/-- Section 11.2, tick 280,000: SETTLE_TIMEOUT, and attempt 2 at 290,000. -/
theorem test_settle_limit_expiry :
    let t := ran .settleLimitExpiry (atTick 280000 (withPlan
      { planIn 3 .settling with settleLimit := some 280000, retryTick := some 280600 } (only 3 (slot3 5))))
    filed t 3 0 = (1, some .attemptFailed, .settleTimeout, [some 1, none, none]) ∧ (t.slots[3]).attempt = 2 ∧
      t.queue[3] = some { level := .routine, attempt := 2, earliest := 290000, eligible := false } := by decide

/-- Section 7.8, tick 1,043,300: the identity read again, under tag 192. -/
theorem test_retry_tick_expiry :
    let t := ran .retryTickExpiry (atTick 1043300 (withPlan { planIn 3 .settling with retryTick := some 1043300 }
      (only 3 (slot3 6))))
    (t.slots[3]).port.outbound = [.request (.cfgRead { config .localForm 0 0 0 with requesterId := 0, tag := 192 })] := by
  decide

/-- Section 7.8, ticks 1,042,300 and 1,043,350: NOT_READY sets the retry tick 1,043,300; the identity agrees, and record 0
is written under tag 224. -/
theorem test_card_completion_to_the_plan :
    let b := fun (issued : Tick) => { body (.cfgRead 0 true) 4 4 issued (issued + 10001) with origin := .controller .plan }
    let c : Completion := { answered 192 4 0 1 with data := [0x12345A47] }
    let t := ran (.cardCompletion 3 (refused 160 .notReady)) (atTick 1042300 (withPlan
      { planIn 3 .settling with settleLimit := some 2042000 } (only 3 (openAt 0 5 (b 1042000) (slot3 5)))))
    let u := ran (.cardCompletion 3 c) (atTick 1043350 (withPlan (planIn 3 .settling)
      (only 3 (openAt 0 6 (b 1043300) (slot3 6)))))
    (t.slots[3]).trk.ort[0] = { gen := 6, body := none } ∧ t.plan.bind (·.retryTick) = some 1043300 ∧
      u.plan.map (·.phase) = some .restoring ∧ u.plan.map (·.cursor) = some 0 ∧
      (u.slots[3]).port.outbound =
        [.request (.cfgWrite { config .localForm 0 0 1 with requesterId := 0, tag := 224, enables := 3 } 0x00100146)] := by
  decide

/-- Section 7.8, tick 1,043,700: ACTIVE, and RECOVERED with A = 1, B = 2, C = 43,700. -/
theorem test_delay_tick_expiry :
    let t := ran .delayTickExpiry (atTick 1043700 (withPlan
      { planIn 3 .restoring with delayTick := some 1043700, cursor := 2, written := 2 } (only 3 (slot3 2))))
    (t.slots[3]).cu.st = .active ∧ (t.slots[3]).attempt = 0 ∧ t.plan = none ∧
      filed t 3 0 = (1, some .recovered, .none, [some 1, some 2, some 43700]) := by decide

/-- R125, R130: with the attempts used up the slot is RETIRED, and ATTEMPT_FAILED names the record. -/
theorem test_retry_limit_expiry :
    let t := ran .retryLimitExpiry (atTick 2000000 (withPlan
      { planIn 3 .restoring with attempt := 3, cursor := 2, retryLimit := some 2000000 } (only 3 { slot3 2 with attempt := 3 })))
    filed t 3 0 = (1, some .attemptFailed, .settleTimeout, [some 3, some 2, none]) ∧ (t.slots[3]).cu.st = .retired ∧
      (t.slots[3]).port.line = .asserted := by decide

/-! ### Tables of the manual -/

/-- Section 3.3: the windows of the five cases. -/
theorem test_worked_windows :
    windowUs 2000 128 16 2 40000 = 8012 ∧ windowUs 65535 1024 255 3 40000 = 40000 ∧ windowUs 1 1 0 0 40000 = 16 ∧
      windowUs 2000 16 16 0 40000 = 2001 ∧ windowUs 10000 1 16 0 40000 = 10001 := by decide

/-- Section 5.7: upstream tags. -/
theorem test_worked_tags :
    upstreamTag 0 0 0 = 0 ∧ upstreamTag 0 7 3 = 115 ∧ upstreamTag 5 1 2 = 658 ∧ upstreamTag 5 5 1 = 721 ∧
      upstreamTag 7 7 15 = 1023 := by decide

*What needs to be done:*
Every line above has to be restated word for word.

*Solution below:*
/-- Section 11.2, tick 280,000: SETTLE_TIMEOUT, and attempt 2 at 290,000. -/
theorem test_settle_limit_expiry :
    let t := ran .settleLimitExpiry (atTick 280000 (withPlan
      { planIn 3 .settling with settleLimit := some 280000, retryTick := some 280600 } (only 3 (slot3 5))))
    filed t 3 0 = (1, some .attemptFailed, .settleTimeout, [some 1, none, none]) ∧ (t.slots[3]).attempt = 2 ∧
      t.queue[3] = some { level := .routine, attempt := 2, earliest := 290000, eligible := false } := by decide

/-- Section 7.8, tick 1,043,300: the identity read again, under tag 192. -/
theorem test_retry_tick_expiry :
    let t := ran .retryTickExpiry (atTick 1043300 (withPlan { planIn 3 .settling with retryTick := some 1043300 }
      (only 3 (slot3 6))))
    (t.slots[3]).port.outbound = [.request (.cfgRead { config .localForm 0 0 0 with requesterId := 0, tag := 192 })] := by
  decide

/-- Section 7.8, ticks 1,042,300 and 1,043,350: NOT_READY sets the retry tick 1,043,300; the identity agrees, and record 0
is written under tag 224. -/
theorem test_card_completion_to_the_plan :
    let b := fun (issued : Tick) => { body (.cfgRead 0 true) 4 4 issued (issued + 10001) with origin := .controller .plan }
    let c : Completion := { answered 192 4 0 1 with data := [0x12345A47] }
    let t := ran (.cardCompletion 3 (refused 160 .notReady)) (atTick 1042300 (withPlan
      { planIn 3 .settling with settleLimit := some 2042000 } (only 3 (openAt 0 5 (b 1042000) (slot3 5)))))
    let u := ran (.cardCompletion 3 c) (atTick 1043350 (withPlan (planIn 3 .settling)
      (only 3 (openAt 0 6 (b 1043300) (slot3 6)))))
    (t.slots[3]).trk.ort[0] = { gen := 6, body := none } ∧ t.plan.bind (·.retryTick) = some 1043300 ∧
      u.plan.map (·.phase) = some .restoring ∧ u.plan.map (·.cursor) = some 0 ∧
      (u.slots[3]).port.outbound =
        [.request (.cfgWrite { config .localForm 0 0 1 with requesterId := 0, tag := 224, enables := 3 } 0x00100146)] := by
  decide

/-- Section 7.8, tick 1,043,700: ACTIVE, and RECOVERED with A = 1, B = 2, C = 43,700. -/
theorem test_delay_tick_expiry :
    let t := ran .delayTickExpiry (atTick 1043700 (withPlan
      { planIn 3 .restoring with delayTick := some 1043700, cursor := 2, written := 2 } (only 3 (slot3 2))))
    (t.slots[3]).cu.st = .active ∧ (t.slots[3]).attempt = 0 ∧ t.plan = none ∧
      filed t 3 0 = (1, some .recovered, .none, [some 1, some 2, some 43700]) := by decide

/-- R125, R130: with the attempts used up the slot is RETIRED, and ATTEMPT_FAILED names the record. -/
theorem test_retry_limit_expiry :
    let t := ran .retryLimitExpiry (atTick 2000000 (withPlan
      { planIn 3 .restoring with attempt := 3, cursor := 2, retryLimit := some 2000000 } (only 3 { slot3 2 with attempt := 3 })))
    filed t 3 0 = (1, some .attemptFailed, .settleTimeout, [some 3, some 2, none]) ∧ (t.slots[3]).cu.st = .retired ∧
      (t.slots[3]).port.line = .asserted := by decide

/-! ### Tables of the manual -/

/-- Section 3.3: the windows of the five cases. -/
theorem test_worked_windows :
    windowUs 2000 128 16 2 40000 = 8012 ∧ windowUs 65535 1024 255 3 40000 = 40000 ∧ windowUs 1 1 0 0 40000 = 16 ∧
      windowUs 2000 16 16 0 40000 = 2001 ∧ windowUs 10000 1 16 0 40000 = 10001 := by decide

/-- Section 5.7: upstream tags. -/
theorem test_worked_tags :
    upstreamTag 0 0 0 = 0 ∧ upstreamTag 0 7 3 = 115 ∧ upstreamTag 5 1 2 = 658 ∧ upstreamTag 5 5 1 = 721 ∧
      upstreamTag 7 7 15 = 1023 := by decide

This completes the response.